**What you are asked to do:**
Only the lines from the top of the following listing through the line with "mode := .protectedMode, defaultOperandSize" belong in your answer, exactly as written.

**Data shown:**
-- ==== Sys2Proof/Tests/Slice0.lean ====
section
/-! SUPPORT. The model's own tests. Expected results come from spec/95_test_vectors.md (its vector ids in the comments), from the
tables of 30_encoding.md, or from hand calculation with the rule named; after them the witnesses: for each statement with
hypotheses, a concrete state and operands that meet all of them. -/

namespace Sys2Proof.Tests

open Sys2Proof Sys2Proof.Machine

/-! ## Helpers -/

/-- A launch state: code at `cs + pc`, sizes, CODE_END. -/
def launchAt (pc : DWord) (op ad : Size) (cs : DWord) (codeEnd : DWord) (mem : Memory) : State :=
  { State.reset with
    pc := pc, mem := mem
    launch := { mode := .protectedMode, defaultOperandSize := op, defaultAddressSize := ad,
                segBase := { es := 0, cs := cs, ss := 0x20000, ds := 0x10000, fs := 0, gs := 0 }, codeEnd := codeEnd } }

/-- Part 3's common launch state with these bytes at 1000H, CODE_END and CF as given. -/
def program (c : Bool) (codeEnd : DWord) (bytes : List Byte) : State :=
  { launchAt 0x1000 .s32 .s32 0 codeEnd (bytes.mapIdx fun k b => (0x1000 + k, b)) with cf := c }

def nextOf : Host.Outcome State Fault Refusal → Option State
  | .next t => some t
  | _       => none

def refusalOf : Host.Outcome State Fault Refusal → Option Refusal
  | .refused r => some r
  | _          => none

def faultOf : Host.Outcome State Fault Refusal → Option Fault
  | .fault r => some r
  | _        => none

/-- pc and CF after one step. -/
def after (s : State) : Option (DWord × Bool) := (nextOf (step s)).map fun t => (t.pc, t.cf)

def memAfter : Except Stop State → Option Memory
  | .ok t    => some t.mem
  | .error _ => none

/-- A Bool that says the bytes lie at pc. -/
def bytesAt (s : State) (bytes : List Byte) : Bool :=
  (List.range bytes.length).all fun k => Memory.get? s.mem (s.addr .cs (s.pc.toNat + k)) == bytes[k]?

theorem hasBytes {s : State} {bytes : List Byte} (h : bytesAt s bytes = true) : s.HasBytesAtPc bytes := by
  intro k b hk
  have hl : k < bytes.length := (List.getElem?_eq_some_iff.mp hk).1
  have := List.all_eq_true.mp h k (List.mem_range.mpr hl)
  simpa [hk] using this

/-! ## WellFormed: each check refuses an ill-formed term -/

/-- R87: one prefix of a group; REP and LOCK are one group. -/
theorem test_wf_repeated_group :
    Instr.wf (.rep [.lock] (.one 0xF5)) = false ∧ Instr.wf (.opSizeOverride [.opSize] (.one 0xF5)) = false ∧
    Instr.wf (.csOverride [.seg .ds] (.one 0xF5)) = false ∧ Instr.wf (.rep [.opSize, .adSize, .seg .cs] (.one 0xF5)) = true := by
  decide

/-- R90, R133: a one-byte key is no prefix value and no escape. -/
theorem test_wf_key :
    Instr.wf (.rep [] (.one 0x66)) = false ∧ Instr.wf (.rep [] (.one 0x0F)) = false ∧ Instr.wf (.rep [] (.esc 0x66)) = true := by
  decide

/-- R96: [BP] has no form without a displacement; the 16-bit forms go with 16-bit addressing. -/
theorem test_wf_16 :
    RmForm.wf .s16 (.base16 .bp .none) = false ∧ RmForm.wf .s16 (.base16 .bp (.d8 0)) = true ∧
    RmForm.wf .s32 (.base16 .bx .none) = false ∧ RmForm.wf .s32 (.disp16 0) = false := by decide

/-- R99: [ESP] without SIB and [EBP] without a displacement have no form; the 32-bit forms go with 32-bit addressing. -/
theorem test_wf_32 :
    RmForm.wf .s32 (.base32 .esp .none) = false ∧ RmForm.wf .s32 (.base32 .ebp .none) = false ∧
    RmForm.wf .s16 (.base32 .eax .none) = false ∧ RmForm.wf .s16 (.disp32 0) = false := by decide

/-- R102, R103: ESP is no index; base EBP without a displacement is disp32 alone. -/
theorem test_wf_sib :
    RmForm.wf .s32 (.sib .x1 (some .esp) .eax .none) = false ∧ RmForm.wf .s32 (.sib .x1 none .ebp .none) = false ∧
    RmForm.wf .s16 (.sib .x1 none .eax .none) = false ∧ RmForm.wf .s32 (.sibDisp32 .x1 (some .esp) 0) = false ∧
    RmForm.wf .s16 (.sibDisp32 .x1 none 0) = false ∧ AddrSpec.wf .s32 ⟨7, .sib .x8 none .esp .none⟩ = true := by decide

/-! ## Decoding the words of the table, written out from its encodings -/

/-- The bits of each row of spec/opcode_table.json (R84, R85, R86, R150), before the opcode F5. -/
theorem test_rows_decode :
    decode [0b11110101] = .ok (.cmc, 1) ∧
    decode [0b11110011, 0xF5] = .ok (.rep [] (.one 0xF5), 2) ∧
    decode [0b11110010, 0xF5] = .ok (.repneRepnz [] (.one 0xF5), 2) ∧
    decode [0b11110000, 0xF5] = .ok (.lock [] (.one 0xF5), 2) ∧
    decode [0b00101110, 0xF5] = .ok (.csOverride [] (.one 0xF5), 2) ∧
    decode [0b00110110, 0xF5] = .ok (.ssOverride [] (.one 0xF5), 2) ∧
    decode [0b00111110, 0xF5] = .ok (.dsOverride [] (.one 0xF5), 2) ∧
    decode [0b00100110, 0xF5] = .ok (.esOverride [] (.one 0xF5), 2) ∧
    decode [0b01100100, 0xF5] = .ok (.fsOverride [] (.one 0xF5), 2) ∧
    decode [0b01100101, 0xF5] = .ok (.gsOverride [] (.one 0xF5), 2) ∧
    decode [0b01100110, 0xF5] = .ok (.opSizeOverride [] (.one 0xF5), 2) ∧
    decode [0b01100111, 0xF5] = .ok (.adSizeOverride [] (.one 0xF5), 2) := by
  refine ⟨rfl, rfl, rfl, rfl, rfl, rfl, rfl, rfl, rfl, rfl, rfl, rfl⟩

/-- REPE/REPZ is the same byte as REP (R84, conflict C12). -/
theorem test_repe_same_byte : encode (.repeRepz [] (.one 0xF5)) = [0xF3, 0xF5] ∧ encode (.rep [] (.one 0xF5)) = [0xF3, 0xF5] := by
  decide
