-- ==== Sys2Proof/Syntax.lean ====
section
/-! DEFINITION. The registers and the instructions of the machine (10_state.md R20 to R22; 30_encoding.md R75): one
constructor of `Instr` for each row of opcode_table.json, with the operands of that row in the order of R82. A field an
instruction does not use is no operand of it (R79). -/

namespace Sys2Proof

/-- The eight registers "in order: Z, A, B, C, R, S, X, Y" (R22). -/
inductive Reg where
  | Z | A | B | C | R | S | X | Y
  deriving DecidableEq, Repr

/-- The instructions. `imm16` is the immediate before its sign extension (R71, R73). -/
inductive Instr where
  /-- Opcode 0x00, "Missing or invalid instruction" (R213), and the unassigned opcodes (R214): the opcode and the word's
  other 25 bits, none of which matters. -/
  | invalid (opcode : BitVec 7) (rest : BitVec 25)
  /-- Bitwise AND (and, 0x04): R101. -/
  | and (rd rs1 rs2 : Reg)
  /-- Bitwise OR (or, 0x05): R102. -/
  | or (rd rs1 rs2 : Reg)
  /-- Bitwise XOR (xor, 0x06): R103. -/
  | xor (rd rs1 rs2 : Reg)
  /-- Subtract (sub, 0x07): R104. -/
  | sub (rd rs1 rs2 : Reg)
  /-- Set minimum signed (min, 0x08): R105. -/
  | min (rd rs1 rs2 : Reg)
  /-- Set minimum unsigned (minu, 0x09): R106. -/
  | minu (rd rs1 rs2 : Reg)
  /-- Set to maximum signed (max, 0x0a): R107. -/
  | max (rd rs1 rs2 : Reg)
  /-- Set to maximum unsigned (maxu, 0x0b): R108. -/
  | maxu (rd rs1 rs2 : Reg)
  /-- Set if less than signed (slt, 0x0c): R109. -/
  | slt (rd rs1 rs2 : Reg)
  /-- Set if less than unsigned (sltu, 0x0d): R110. -/
  | sltu (rd rs1 rs2 : Reg)
  /-- Multiply and truncate (mul, 0x10): R121. -/
  | mul (rd rs1 rs2 : Reg)
  /-- Multiply signed and shift (mulh, 0x11): R122. -/
  | mulh (rd rs1 rs2 : Reg)
  /-- Multiply unsigned and shift (mulhu, 0x12): R123. -/
  | mulhu (rd rs1 rs2 : Reg)
  /-- Multiply signed by unsigned and shift (mulhsu, 0x13): R124. -/
  | mulhsu (rd rs1 rs2 : Reg)
  /-- Divide signed (div, 0x14): R125. -/
  | div (rd rs1 rs2 : Reg)
  /-- Divide unsigned (divu, 0x15): R126. -/
  | divu (rd rs1 rs2 : Reg)
  /-- Remainder (rem, 0x16): R127. -/
  | rem (rd rs1 rs2 : Reg)
  /-- Remainder unsigned (remu, 0x17): R128. -/
  | remu (rd rs1 rs2 : Reg)
  /-- Reverse byte order (revb, 0x18): R141. -/
  | revb (rd rs1 : Reg)
  /-- Reverse half word order (revh, 0x19): R142. -/
  | revh (rd rs1 : Reg)
  /-- Count leading zeros (clz, 0x1a): R143. -/
  | clz (rd rs1 : Reg)
  /-- Count trailing zeros (ctz, 0x1b): R144. -/
  | ctz (rd rs1 : Reg)
  /-- Count set bits (pcnt, 0x1c): R145. -/
  | pcnt (rd rs1 : Reg)
  /-- Breakpoint (ebreak, 0x3f): R210. -/
  | ebreak
  /-- Bitwise AND immediate (andi, 0x44): R151. -/
  | andi (rd rs1 : Reg) (imm16 : BitVec 16)
  /-- Bitwise OR immediate (ori, 0x45): R152. -/
  | ori (rd rs1 : Reg) (imm16 : BitVec 16)
  /-- Bitwise XOR immediate (xori, 0x46): R153. -/
  | xori (rd rs1 : Reg) (imm16 : BitVec 16)
  /-- Shift logical left (sll, 0x48): R154. -/
  | sll (rd rs1 rs2 : Reg) (imm16 : BitVec 16)
  /-- Shift logical right (srl, 0x49): R155. -/
  | srl (rd rs1 rs2 : Reg) (imm16 : BitVec 16)
  /-- Shift arithmetic right (sra, 0x4a): R156. -/
  | sra (rd rs1 rs2 : Reg) (imm16 : BitVec 16)
  /-- Add (add, 0x4b): R157. -/
  | add (rd rs1 rs2 : Reg) (imm16 : BitVec 16)
  /-- Set if less than immediate (slti, 0x4c): R158. -/
  | slti (rd rs1 : Reg) (imm16 : BitVec 16)
  /-- Set if less than immediate unsigned (sltiu, 0x4d): R159. -/
  | sltiu (rd rs1 : Reg) (imm16 : BitVec 16)
  /-- Load upper immediate (lui, 0x4e): R160. -/
  | lui (rd : Reg) (imm16 : BitVec 16)
  /-- Add upper immediate to program counter (auipc, 0x4f): R161. -/
  | auipc (rd : Reg) (imm16 : BitVec 16)
  /-- Load sign-extended byte (lb, 0x50): R172. -/
  | lb (rd rs1 : Reg) (imm16 : BitVec 16)
  /-- Load zero-extended byte (lbu, 0x51): R173. -/
  | lbu (rd rs1 : Reg) (imm16 : BitVec 16)
  /-- Load sign-extended half word (lh, 0x52): R174. -/
  | lh (rd rs1 : Reg) (imm16 : BitVec 16)
  /-- Load zero-extended half word (lhu, 0x53): R175. -/
  | lhu (rd rs1 : Reg) (imm16 : BitVec 16)
  /-- Load word (lw, 0x54): R176. -/
  | lw (rd rs1 : Reg) (imm16 : BitVec 16)
  /-- Store byte (sb, 0x55): R177. -/
  | sb (rs1 rs2 : Reg) (imm16 : BitVec 16)
  /-- Store half word (sh, 0x56): R178. -/
  | sh (rs1 rs2 : Reg) (imm16 : BitVec 16)
  /-- Store word (sw, 0x57): R179. -/
  | sw (rs1 rs2 : Reg) (imm16 : BitVec 16)
  /-- Jump and link (jal, 0x58): R191. -/
  | jal (rd : Reg) (imm16 : BitVec 16)
  /-- Jump and link register (jalr, 0x59): R192. -/
  | jalr (rd rs1 : Reg) (imm16 : BitVec 16)
  /-- Branch if equal (beq, 0x5a): R193. -/
  | beq (rs1 rs2 : Reg) (imm16 : BitVec 16)
  /-- Branch if not equal (bne, 0x5b): R194. -/
  | bne (rs1 rs2 : Reg) (imm16 : BitVec 16)
  /-- Branch if less than signed (blt, 0x5c): R195. -/
  | blt (rs1 rs2 : Reg) (imm16 : BitVec 16)
  /-- Branch if less than unsigned (bltu, 0x5d): R196. -/
  | bltu (rs1 rs2 : Reg) (imm16 : BitVec 16)
  /-- Branch if greater or equal signed (bge, 0x5e): R197. -/
  | bge (rs1 rs2 : Reg) (imm16 : BitVec 16)
  /-- Branch if greater or equal unsigned (bgeu, 0x5f): R198. -/
  | bgeu (rs1 rs2 : Reg) (imm16 : BitVec 16)
  /-- Call extension (ecall, 0x7f): R211. -/
  | ecall (rd rs1 rs2 : Reg) (imm16 : BitVec 16)
  deriving DecidableEq, Repr

end Sys2Proof
end

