-- ==== Sys2Proof/Machine/BitManip.lean ====
section
/-! DEFINITION. Byte reversal and bit counting, opcodes 0x18 to 0x1c (42_bitmanip.md). -/

namespace Sys2Proof.Machine

/-- `v[7:0] ++ v[15:8] ++ v[23:16] ++ v[31:24]` (R141; log 25). -/
def reverseBytes (v : Word) : Word :=
  v.extractLsb' 0 8 ++ v.extractLsb' 8 8 ++ v.extractLsb' 16 8 ++ v.extractLsb' 24 8

/-- `v[15:0] ++ v[31:16]` (R142). -/
def reverseHalves (v : Word) : Word := v.extractLsb' 0 16 ++ v.extractLsb' 16 16

/-- The zero bits of `v` from bit `n - 1` going down, up to the first one bit (R143). -/
def leadingZeros (v : Word) : Nat → Nat
  | 0 => 0
  | n + 1 => if v.getLsbD n then 0 else leadingZeros v n + 1

/-- The zero bits of `v` among its top `n` bits going up, up to the first one bit (R144). -/
def trailingZeros (v : Word) : Nat → Nat
  | 0 => 0
  | n + 1 => if v.getLsbD (32 - (n + 1)) then 0 else trailingZeros v n + 1

/-- The one bits of `v` among bits `n - 1` to 0 (R145). -/
def setBits (v : Word) : Nat → Nat
  | 0 => 0
  | n + 1 => setBits v n + (v.getLsbD n).toNat

/-- revb (R141): the four bytes in reverse order. -/
def execRevb (rd rs1 : Reg) (s : State) : Host.Outcome State Fault Refusal :=
  writeAndAdvance rd (reverseBytes (s.getReg rs1)) s

/-- revh (R142): the two half words in reverse order. -/
def execRevh (rd rs1 : Reg) (s : State) : Host.Outcome State Fault Refusal :=
  writeAndAdvance rd (reverseHalves (s.getReg rs1)) s

/-- clz (R143): the number of leading zeros, 32 for 0 (log 20). -/
def execClz (rd rs1 : Reg) (s : State) : Host.Outcome State Fault Refusal :=
  writeAndAdvance rd (BitVec.ofNat 32 (leadingZeros (s.getReg rs1) 32)) s

/-- ctz (R144): the number of trailing zeros, 32 for 0 (log 20). -/
def execCtz (rd rs1 : Reg) (s : State) : Host.Outcome State Fault Refusal :=
  writeAndAdvance rd (BitVec.ofNat 32 (trailingZeros (s.getReg rs1) 32)) s

/-- pcnt (R145): the number of set bits. -/
def execPcnt (rd rs1 : Reg) (s : State) : Host.Outcome State Fault Refusal :=
  writeAndAdvance rd (BitVec.ofNat 32 (setBits (s.getReg rs1) 32)) s

end Sys2Proof.Machine
end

**Task solution:**
-- ==== Sys2Proof/Tests/Slice0.lean ====
section
/-! SUPPORT. The model's own tests. Expected results come from spec/95_test_vectors.md (its vector ids in the comments), from the
tables of 30_encoding.md, or from hand calculation with the rule named; after them the witnesses: for each statement with
hypotheses, a concrete state and operands that meet all of them. -/

namespace Sys2Proof.Tests

open Sys2Proof Sys2Proof.Machine

/-! ## Helpers -/

/-- A launch state: code at `cs + pc`, sizes, CODE_END. -/
def launchAt (pc : DWord) (op ad : Size) (cs : DWord) (codeEnd : DWord) (mem : Memory) : State :=
  { State.reset with
    pc := pc, mem := mem
    launch := { mode := .protectedMode, defaultOperandSize := op, defaultAddressSize := ad,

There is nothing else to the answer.